I never wanted to be less woman. But I was
more monster than man, a leviathan in gauze.

When he fashioned my new breasts, Icarus did not use wax
or feathers, wristwatches or wings. He used caution & hesitation
& the cauterizing of things; he slapped warning labels on my decision,
instructed judgment to form a line at the door. If you relapse
it’ll be the last time
, he continued, miming the surgeon, scalpel in hand.
I’ve always said hubris was stored in the chest & they stitched in my pride,
one bag for each side. Later, when the drains were replaced & the
    sutures retied,
he asked if I’d ever thought about death: Pearly gates? A big brass band?
When I die,
he said, I hope I go in autumn; I hope I leave
with the heat of the sun still burned brown at my nape
& the thick gusts of equinox searing up under my cape;
I hope there is ocean enough for my scattering, & still sea left to grieve –

O, how I’d come to crave the surprise of death instead of its prediction:
let me be amazed by my departure, let is be some unafflicted eviction.

From LAST PSALM AT SEA LEVEL (Barrow Street Press, 2014)

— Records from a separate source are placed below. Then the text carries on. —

-- ==== Sys2Proof/Machine/Printer.lean ====
section
/-!
DEFINITION. The commands of the page printer: paper (R119, R132), taking a cell (R123), the completion of an
operation (R121), and the heat timer (R130).
-/

namespace Sys2Proof.Machine

/-- The paper state changes; leaving OUT, the printer goes on with its work in hand (R119, R120, R132). -/
def setPaper (p : Supply) (s : State) : State :=
  nextPrintOp (printerChange (printerAvailable s) { s with pu.paper := p })

/-- PAPER_STATE_CHANGE (R119). -/
def execPaperStateChange (first second : Level) (s : State) : Result :=
  actIf (loaded s) (setPaper (supplyOf first second)) s

/-- PU_TAKE_CELL (R123). -/
def execPuTakeCell (s : State) : Result :=
  match printerTakes s with
  | some (src, c) => actIf (loaded s) (takePrintCell src c) s
  | none => unmoved s

/-- What is left of the operation in progress. -/
def printOpLeft (s : State) : Option Tick := s.pu.op.map fun _ => s.pu.opLeft

/-- The operation in progress completes (R121). -/
def completePrintOp (s : State) : State :=
  match s.pu.op with
  | some op => finishPrintOp op s
  | none => s

/-- PRINT_OP_COMPLETE (R121). -/
def execPrintOpComplete (s : State) : Result := expire (printOpLeft s) (loaded s) completePrintOp s

/-- The heat count falls by 6, and the timer runs again (R130). -/
def coolDown (s : State) : State := { s with pu := { heatDown s.pu with heatTimer := some (ms 100) } }

/-- HEAT_TIMER_EXPIRY (R130). -/
def execHeatTimerExpiry (s : State) : Result := expire s.pu.heatTimer true coolDown s

end Sys2Proof.Machine
end

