-- ==== Sys2Proof/Machine/Tape.lean ====
section
/-!
DEFINITION. The commands of the tape punch (R136 to R142) and the reader (R143, R146 to R148).
-/

namespace Sys2Proof.Machine

/-- The tape state leaves OUT: the tape is new, its case UNKNOWN, and the work in hand is found again (R141). -/
def newTape (s : State) : State :=
  { s with tu.punchShift := none, tu.punchWork := s.tu.punchWork.map (retape (unshift s)) }

/-- The tape state changes (R137, R138, R141). -/
def setTape (t : Supply) (s : State) : State :=
  let s1 := { s with tu.tape := t }
  let s2 := if s.tu.tape = .out ∧ t ≠ .out then newTape s1 else s1
  nextPunchOp (punchChange (punchAvailable s) s2)

/-- TAPE_STATE_CHANGE (R137). -/
def execTapeStateChange (first second : Level) (s : State) : Result :=
  actIf (loaded s) (setTape (supplyOf first second)) s

/-- PUNCH_TAKE_CELL (R139). -/
def execPunchTakeCell (s : State) : Result :=
  match punchTakes s with
  | some c => actIf (loaded s) (takePunchCell c) s
  | none => unmoved s

/-- What is left of the PUNCH operation in progress. -/
def punchOpLeft (s : State) : Option Tick := s.tu.punchOp.map fun _ => s.tu.punchLeft

/-- PUNCH_OP_COMPLETE (R136). -/
def execPunchOpComplete (s : State) : Result := expire (punchOpLeft s) (loaded s) finishPunchOp s

/-- TAPE_IN_CHANGE (R143). -/
def execTapeInChange (level : Level) (s : State) : Result :=
  actIf (loaded s) (fun x => { x with tu.tapeIn := isHigh level }) s

/-- The run that would take its next step: RUNNING, no held character, no cycle in progress, the motor RUNNING (R146). -/
def steppingRun (s : State) : Option ReaderRun :=
  match s.tu.run with
  | some r =>
    if r.state = .running ∧ r.held = none ∧ s.tu.cycle = none ∧ s.mt.motor = .running then some r else none
  | none => none

/-- READER_CYCLE_START (R146). -/
def execReaderCycleStart (s : State) : Result :=
  match steppingRun s with
  | some r => actIf (loaded s) (readerStep r) s
  | none => unmoved s

/-- What is left of the reader cycle in progress. -/
def cycleLeft (s : State) : Option Tick := s.tu.cycle.map ReaderCycle.left

/-- A cycle completes with the code of its row, which is dropped where its run has ended (R147, R150). -/
def completeCycle (row : Code) (s : State) : State :=
  let s1 := { s with tu.cycle := none }
  match s.tu.cycle, s.tu.run with
  | some c, some r => if c.dropped then s1 else readerCode r row s1
  | _, _ => s1

/-- READER_CYCLE_COMPLETE (R147). -/
def execReaderCycleComplete (row : Code) (s : State) : Result :=
  expire (cycleLeft s) (loaded s) (completeCycle row) s

/-- The PAUSED run that has a block-released event to answer (R148, log 6). -/
def resumingRun (s : State) : Option ReaderRun :=
  match s.tu.run with
  | some r => if r.state = .paused ∧ s.tu.resumeDue then some r else none
  | none => none

/-- READER_RESUME (R148). -/
def execReaderResume (s : State) : Result :=
  match resumingRun s with
  | some r => actIf (loaded s) (fun x => readerGoOn r { x with tu.resumeDue := false }) s
  | none => unmoved s

end Sys2Proof.Machine
end

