-- ==== Sys2Proof/Machine/Dispatch.lean ====
section
/-!
DEFINITION. The dispatch: each command to its meaning, one arm for each row of spec/opcode_table.json.
-/

namespace Sys2Proof.Machine

/-- The effect of a command on everything but the queue. -/
def exec (i : Instr) (s : State) : Host.Outcome State Fault Refusal :=
  match i with
  | .resetAssert => Sys2Proof.Machine.execResetAssert s
  | .resetRelease straps lines => Sys2Proof.Machine.execResetRelease straps lines s
  | .configReadDone image inputs => Sys2Proof.Machine.execConfigReadDone image inputs s
  | .configNoAck inputs => Sys2Proof.Machine.execConfigNoAck inputs s
  | .configLoadTimeout inputs => Sys2Proof.Machine.execConfigLoadTimeout inputs s
  | .telegramTurn t => Sys2Proof.Machine.execTelegramTurn t s
  | .malformedDiscard t => Sys2Proof.Machine.execMalformedDiscard t s
  | .telegramHandOn slot => Sys2Proof.Machine.execTelegramHandOn slot s
  | .transmitStart => Sys2Proof.Machine.execTransmitStart s
  | .arbitrationLoss => Sys2Proof.Machine.execArbitrationLoss s
  | .collision => Sys2Proof.Machine.execCollision s
  | .attemptEnd ackSpace => Sys2Proof.Machine.execAttemptEnd ackSpace s
  | .retryWaitExpiry which => Sys2Proof.Machine.execRetryWaitExpiry which s
  | .lineBreak => Sys2Proof.Machine.execLineBreak s
  | .lineRestored => Sys2Proof.Machine.execLineRestored s
  | .listenQuietExpiry => Sys2Proof.Machine.execListenQuietExpiry s
  | .listenWindowExpiry => Sys2Proof.Machine.execListenWindowExpiry s
  | .probeWaitExpiry => Sys2Proof.Machine.execProbeWaitExpiry s
  | .sendTimerExpiry => Sys2Proof.Machine.execSendTimerExpiry s
  | .silenceExpiry => Sys2Proof.Machine.execSilenceExpiry s
  | .ringWaitExpiry => Sys2Proof.Machine.execRingWaitExpiry s
  | .breakTimerExpiry => Sys2Proof.Machine.execBreakTimerExpiry s
  | .holdEntryExpiry station => Sys2Proof.Machine.execHoldEntryExpiry station s
  | .heldSinceExpiry => Sys2Proof.Machine.execHeldSinceExpiry s
  | .keyPress key => Sys2Proof.Machine.execKeyPress key s
  | .keyHeadRetry => Sys2Proof.Machine.execKeyHeadRetry s
  | .characterKey => Sys2Proof.Machine.execCharacterKey s
  | .ltrsKey => Sys2Proof.Machine.execLtrsKey s
  | .figsKey => Sys2Proof.Machine.execFigsKey s
  | .lineKey => Sys2Proof.Machine.execLineKey s
  | .localKey => Sys2Proof.Machine.execLocalKey s
  | .tapeKey => Sys2Proof.Machine.execTapeKey s
  | .backspace => Sys2Proof.Machine.execBackspace s
  | .callKey => Sys2Proof.Machine.execCallKey s
  | .clearKey => Sys2Proof.Machine.execClearKey s
  | .whoKey => Sys2Proof.Machine.execWhoKey s
  | .hereisKey => Sys2Proof.Machine.execHereisKey s
  | .breakKey => Sys2Proof.Machine.execBreakKey s
  | .pollKey => Sys2Proof.Machine.execPollKey s
  | .readStart => Sys2Proof.Machine.execReadStart s
  | .readStop => Sys2Proof.Machine.execReadStop s
  | .filePrint => Sys2Proof.Machine.execFilePrint s
  | .fileClear => Sys2Proof.Machine.execFileClear s
  | .attendKey => Sys2Proof.Machine.execAttendKey s
  | .restart lines => Sys2Proof.Machine.execRestart lines s
  | .paperStateChange first second => Sys2Proof.Machine.execPaperStateChange first second s
  | .puTakeCell => Sys2Proof.Machine.execPuTakeCell s
  | .printOpComplete => Sys2Proof.Machine.execPrintOpComplete s
  | .heatTimerExpiry => Sys2Proof.Machine.execHeatTimerExpiry s
  | .tapeStateChange first second => Sys2Proof.Machine.execTapeStateChange first second s
  | .punchTakeCell => Sys2Proof.Machine.execPunchTakeCell s
  | .punchOpComplete => Sys2Proof.Machine.execPunchOpComplete s
  | .tapeInChange level => Sys2Proof.Machine.execTapeInChange level s
  | .readerCycleStart => Sys2Proof.Machine.execReaderCycleStart s
  | .readerCycleComplete row => Sys2Proof.Machine.execReaderCycleComplete row s
  | .readerResume => Sys2Proof.Machine.execReaderResume s
  | .runUpExpiry => Sys2Proof.Machine.execRunUpExpiry s
  | .senseWindowExpiry => Sys2Proof.Machine.execSenseWindowExpiry s
  | .motorSenseChange level => Sys2Proof.Machine.execMotorSenseChange level s
  | .motorHoldExpiry => Sys2Proof.Machine.execMotorHoldExpiry s
  | .faultWaitExpiry => Sys2Proof.Machine.execFaultWaitExpiry s
  | .bellPulseExpiry => Sys2Proof.Machine.execBellPulseExpiry s
  | .cadencePhaseExpiry => Sys2Proof.Machine.execCadencePhaseExpiry s
  | .callLampFlashExpiry => Sys2Proof.Machine.execCallLampFlashExpiry s
  | .attendSwitchChange level => Sys2Proof.Machine.execAttendSwitchChange level s
  | .attendTimerExpiry => Sys2Proof.Machine.execAttendTimerExpiry s
  | .ringTimerExpiry => Sys2Proof.Machine.execRingTimerExpiry s
  | .replayHeaderRetry => Sys2Proof.Machine.execReplayHeaderRetry s
  | .stationClockTick => Sys2Proof.Machine.execStationClockTick s
  | .huntingSpaceRead afterUnits => Sys2Proof.Machine.execHuntingSpaceRead afterUnits s
  | .brokenSpaceRead => Sys2Proof.Machine.execBrokenSpaceRead s
  | .keyRelease key => Sys2Proof.Machine.execKeyRelease key s

end Sys2Proof.Machine
end

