-- ==== Sys2Proof/Certificates/Slice0/Obligations.lean ====
section
/-!
DEFINITION. The statements for the provers. A next state is written as an equation wherever the spec gives all of it:
`elapse left s` is the state when a timer's time has passed, and `settle` what follows every act (SettleActsOnDemandOnly,
TextIsFormed); all that the equation does not name is then unchanged. The moment of both is the model's: log 1 for
`elapse` (an expiry lets the time its timer has left pass), logs 7 and 11 for `settle`.
-/

section Statements

open Sys2Proof Sys2Proof.Machine

/-! ### The step -/

/-- The command at the front of the queue is run on the state with the queue's rest. -/
def Obligations.StepRunsTheFrontCommand : Prop :=
  ∀ (c : Instr) (s : State), step { s with pending := c :: s.pending } = exec c s

/-- Every command answers a next state, and leaves the queue alone (in a state in which its event cannot occur it
changes nothing, log 2); an empty queue lets one tick pass (the model's choice, log 1). -/
def Obligations.EveryCommandCompletes : Prop :=
  (∀ (c : Instr) (s : State), ∃ t, exec c s = .next t ∧ t.pending = s.pending)
    ∧ ∀ s : State, s.pending = [] → step s = .next (elapse 1 s)

/-- Time moves timers and counts of time only, each by the time that passes, and nothing at all while RESET is low
(R179): a timer that runs loses it, a retry's wait and a ready retry's count move with it (R38, R42), the quiet timer
counts what of it is at mark while the LU hunts (R32; in BROKEN too, log 40), the mark count while the line is BROKEN
(R48), the listen window while it is CLEAR (R50), and time at mark ends a run of space (R47): the line is at mark once
the space unit read last has ended. That unit's rest, the time since a framed telegram's Start (log 17), and the tick
(log 1) are the model's choices. -/
def Obligations.TimeMovesTimersOnly : Prop :=
  ∀ (d : Tick) (s : State),
    let down (t : Option Tick) : Option Tick := t.map fun left => left - d
    let phase (p : Option Phase) : Option Phase := p.map fun x => ⟨x.on, x.left - d⟩
    let wait : Readiness → Readiness
      | .ready => .ready
      | .retryReady since => .retryReady (since + d)
      | .waiting left => .waiting (left - d)
    let hunting := s.lu.joinState ≠ .offline ∧ s.lu.receive = .hunting
    (s.cl.resetLow = true → elapse d s = s)
      ∧ (s.cl.resetLow = false →
          elapse d s =
            { s with
              lu := { s.lu with
                quiet := if hunting then s.lu.quiet + (d - s.lu.spaceLeft) else s.lu.quiet
                markRun := if s.lu.condition = .broken then s.lu.markRun + (d - s.lu.spaceLeft) else s.lu.markRun
                spaceRun := if hunting ∧ s.lu.spaceLeft < d then 0 else s.lu.spaceRun
                spaceLeft := s.lu.spaceLeft - d
                frameTime := if s.lu.receive = .hunting then s.lu.frameTime else s.lu.frameTime + d
                listenWindow := if s.lu.condition = .clear then down s.lu.listenWindow else s.lu.listenWindow
                probeWait := down s.lu.probeWait
                control := s.lu.control.map fun e => { e with readiness := wait e.readiness }
                text := s.lu.text.map fun p => { p with readiness := wait p.readiness } }
              cm := { s.cm with
                view.ringWait := down s.cm.view.ringWait
                view.silence := down s.cm.view.silence
                call.holdSet := s.cm.call.holdSet.map fun h => ⟨h.station, h.left - d⟩
                call.heldSince := down s.cm.call.heldSince
                sendTimer := match s.cm.sendTimer with | .running left => .running (left - d) | x => x
                breakTimer := down s.cm.breakTimer }
              pu := { s.pu with opLeft := s.pu.opLeft - d, heatTimer := down s.pu.heatTimer }
              tu := { s.tu with
                punchLeft := s.tu.punchLeft - d
                cycle := s.tu.cycle.map fun c => { c with left := c.left - d } }
              mt := { s.mt with
                runUp := down s.mt.runUp
                senseWindow := down s.mt.senseWindow
                hold := down s.mt.hold
                faultWait := down s.mt.faultWait
                pulses := s.mt.pulses.map fun p => { p with left := p.left - d }
                cadence := phase s.mt.cadence
                flash := phase s.mt.flash }
              au := { s.au with
                attendTimer := down s.au.attendTimer
                ringTimer := down s.au.ringTimer
                minuteLeft := down s.au.minuteLeft }
              cl.loadLeft := down s.cl.loadLeft })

What I Will Tell His Daughter, When She’s Old Enough to Ask

When they removed the yellow tape
from the doorway, our neckless birds
still sat, unfolding, on the tabletop,

his stack of paper – foils & florals
& one tartan velum – fanning out
across Origami for Dummies

& onto the floor. The chair we’d set
in the middle of the room for hanging
the first twenty attempts at a thousand

seemed frozen mid-bow, all four legs facing
west. He never mentioned his plans
or his grief – only that I could find the fishing

line toward the front, near the large spools
of rope. Don’t go on without me I’d said
& whistled the eleven short blocks

back from the hardware while he folded his apologies
& suspended himself from the ceiling of cranes.